The reason that folks such as chief financial officers are excited by the thought of using Hadoop is that it lets us store massive amounts of data across a cluster of low cost commodity servers — that’s music to the ears of financially minded people. Well, HBase offers the same economic bang for the buck — it’s a distributed data store, which leverages a network attached cluster of low-cost commodity servers to store and persist data.
HBase persists data by storing it in HDFS, but alternate storage arrangements are possible. For example, HBase can be deployed in standalone mode in the cloud (typically for educational purposes) or on expensive servers if the use case warrants it.
In most cases, though, HBase implementations look pretty much like the
one shown in here.
As with the data model, understanding the components of the architecture is critical for successful HBase cluster deployment. So in this post and in few upcoming posts we will examine the key components one by one. So let’s start with the Region Servers, which is the most basic component of the Architecture.
RegionServers are the software processes (usually called daemons) , which we activate to store and retrieve data in HBase. In production environments, every RegionServer is deployed on its own dedicated compute node. When we start using HBase, we create a table and then begin storing and retrieving our data volumes. Although, at some point — and perhaps quite fast in big data use cases — the table grows beyond a configurable limit. At this situation, the HBase system automatically splits the table and distributes the data load to another RegionServer.

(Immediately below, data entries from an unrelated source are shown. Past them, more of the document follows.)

-- ==== Sys2Proof/Laws/Flags.lean ====
section
/-! SUPPORT. The conditions of a summary by their numbers (Table 37, R181). -/

namespace Sys2Proof.Machine

/-- Bit `i` of a summary packed from a list: the flag that stands `i` places before the list's end. -/
theorem testBit_packed (l : List Bool) (i : Nat) :
    (l.foldl (fun (n : Nat) (b : Bool) => 2 * n + b.toNat) 0).testBit i = l.reverse.getD i false := by
  induction l using List.reverseRecOn generalizing i with
  | nil => simp
  | append_singleton l b ih =>
    rw [List.foldl_append, List.foldl_cons, List.foldl_nil, List.reverse_append]
    cases i with
    | zero => cases b <;> simp [Nat.testBit_zero]
    | succ i => rw [Nat.testBit_succ]; cases b <;> simp [Nat.mul_add_div, ih]

/-- Condition `n` of a packed summary is the flag at place `n` (R181). -/
theorem conditionSet_packFlags (l : List Bool) (h : l.length = 16) (n : Nat) (hn : n < 16) :
    conditionSet (packFlags l) n = l.getD n false := by
  unfold conditionSet packFlags
  rw [BitVec.getLsbD_ofNat, testBit_packed, List.getD_reverse _ (by omega)]
  have : 15 - n < 16 := by omega
  simp [this, h]
  congr 2
  omega

/-- A condition whose cause has ended is inactive, and no other flag changes (R149). -/
theorem endCondition_active {m : Nat} (hm : m < 16) (a : Alarms) {n : Nat} (hn : n < 16) :
    conditionSet (endCondition m a).active n = (decide (n ≠ m) && conditionSet a.active n) := by
  unfold conditionSet endCondition
  interval_cases m <;> interval_cases n <;> simp

/-- The latched flags of a condition that ends stay (R149). -/
@[simp] theorem endCondition_latched (m : Nat) (a : Alarms) : (endCondition m a).latched = a.latched := rfl

end Sys2Proof.Machine
end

In this process, often also known as auto-sharding, HBase automatically scales as we keep adding data to the system — a huge advantage as compared to majority of the database management systems, which need manual intervention to scale the overall system beyond a single server. With HBase, as long as we have in the rack another spare server that’s configured, scaling is automatic!
Why set a limit on tables and then split them? After all, HDFS is the underlying storage mechanism, so all available disks in the HDFS cluster are available for storing our tables. (Not counting the replication factor, of course.) If we have an entire cluster at our disposal, why limit ourself to one RegionServer to manage our tables?
Simple. We may have any number of tables large or small and we will want HBase to leverage all available RegionServers when managing our data. We want to take full advantage of the cluster’s compute performance.
Furthermore, with many clients accessing our HBase system, we will want to use many RegionServers to meet the demand. HBase addresses all of these concerns for us and scales automatically in terms of storage capacity and compute power.